The multiplier itself is actually not optimized for exactly, rather its lower bounded to ensure two reasonable conditions on the update: A) The overall loss gradient points towards (mean) loss reduction (i.e., the variance reduction component does not overpower the mean loss reduction component) B) The per-sample effective loss is positively weighted (i.e., no sample is encouraged to increase its loss value)
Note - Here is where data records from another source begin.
-- ==== Sys2Proof/Machine/Controller.lean ====
section
/-! DEFINITION. The controller's host commands (spec 44_controller.md §3). -/

namespace Sys2Proof.Machine

/-- `valid_cfg` (R257): the Frame Builder's own check and at least one attempt. -/
def validCfg (slave fc start count maxAttempts : Int) : Bool :=
  validReq slave fc start count && decide (1 ≤ maxAttempts)

/-- `CTL_START` (R256): refused outside IDLE (60_exceptions.md R337); a bad configuration is the MISCONFIGURED stop, a good one is stored whole and
the first cycle starts at once. -/
def execCtlStart (slave fc start count maxAttempts timeout retryDelay pollInterval : Quad) (endpoint : List Byte)
    (s : State) : Answer :=
  if s.ctlState ≠ .idle then .refused .illegalState
  else if validCfg (i32 slave) (i32 fc) (i32 start) (i32 count) (i32 maxAttempts) then
    let c : Cfg :=
      { slave := BitVec.ofInt 8 (i32 slave), func := BitVec.ofInt 8 (i32 fc), start := BitVec.ofInt 16 (i32 start),
        count := BitVec.ofInt 16 (i32 count), maxAttempts := maxAttempts, timeout := timeout,
        retryDelay := retryDelay, pollInterval := pollInterval, endpoint := endpoint }
    .next (beginCycle c (respond (.ok []) { s with cfg := some c }))
  else .next (raiseError .invalidParameter (respond (.err .invalidParameter) s))

/-- `CTL_CANCEL` (R285): latch the request, and stop at once at a checkpoint (R286 item 1). -/
def execCtlCancel (s : State) : Answer :=
  let t := respond (.ok []) { s with cancelPending := true }
  if cancelCheckpoint s.ctlState then .next (stop .cancelled t) else .next t

/-- `CTL_STATUS` (R289): the status registers. Writes no state. -/
def execCtlStatus (s : State) : Answer :=
  .next (respond (.ok ([ctlCode s.ctlState] ++ bytes32 s.attempt ++
    [lastErrorCode s.lastError, statusFlags s, stopCode s.stopReason])) s)

end Sys2Proof.Machine
end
The resulting method relies on a simple exponential moving average of the overall predictive loss of the dataset and a few simple computations.
缺点
my main concerns with this paper are the following:
A) Computational costs. Steps 8/9 in Algorithm 1 require the independent computation of the gradient wrt the mean objective and the gradient wrt the std objective. While not egregious, this would require two backwards passes through the network so the method is computationally more intensive than some of the discussed alternatives like DRO-BPF
B) Although the motivation of VFair is shown in Eq 1, the loss constraint (in particular the delta parameter) does not end up playing a role in the final method. It is not immediately apparent what the equivalent delta value would be for the proposed method
问题
See point B in weaknesses
局限性
Yes
Reply to weaknesses
-
Computational costs. Your comment on two backward passes is correct. We will include this extra computation cost as one of the limitations of our work. Since the backward pass is the bottleneck of the total computation, we found that VFair requires approximately twice the computation time compared to the ERM method, as shown in Table 1 with the Law School dataset as an example. Note that ARL, an adversarial method, requires a comparable wall-clock time to VFair due to its inner and outer optimization nature.
Table 1: Comparison of four methods' wall-clock time on Law School with the same experimental setup.
Method Time ERM 349.4s DRO 243.5s ARL 640.1s VFair 677.6s -
Delta value. Sorry for any confusion on this point. (1) When presenting the optimization steps in the paper, we considered VFair to be executed independently, so we might not know the appropriate delta value beforehand. In this sense, the final delta value a trained model can achieve will be mainly determined by the maximal number of epochs, assuming it is well-converged. (2) In the experiments, to ensure all baselines comply with the harmless fairness setting, we terminate each training process at the epoch with the nearest loss to the delta derived from a converged ERM (See lines 555-559).
Thank you for the response. I will keep my score
Thank you so much for your recognition of our work. Once again, we sincerely appreciate the time and effort you spent reviewing our paper. Your valuable suggestions and insights have greatly contributed to improving our manuscript.
We appreciate the valuable comments from the reviewers. In response to some issues that required additional experiments and illustrations, we added new experiments and figures in the supplementary PDF.
Dear reviewers, The authors have responded to your questions. Can you please check them and update your evaluation of this work as needed? Many thanks!
-AC
This paper proposes an interesting approach to achieving Rawlsian fairness in scenarios where no demographic information is provided. The paper's novel approach was appreciated, and the reviewers and the AC also welcomed its theoretical rigor. My recommendation is to accept it. Should the paper make the cut, however, the final version should include a more detailed discussion of related work, explicit information on the experimental setup, and a clearer explanation of the computational costs.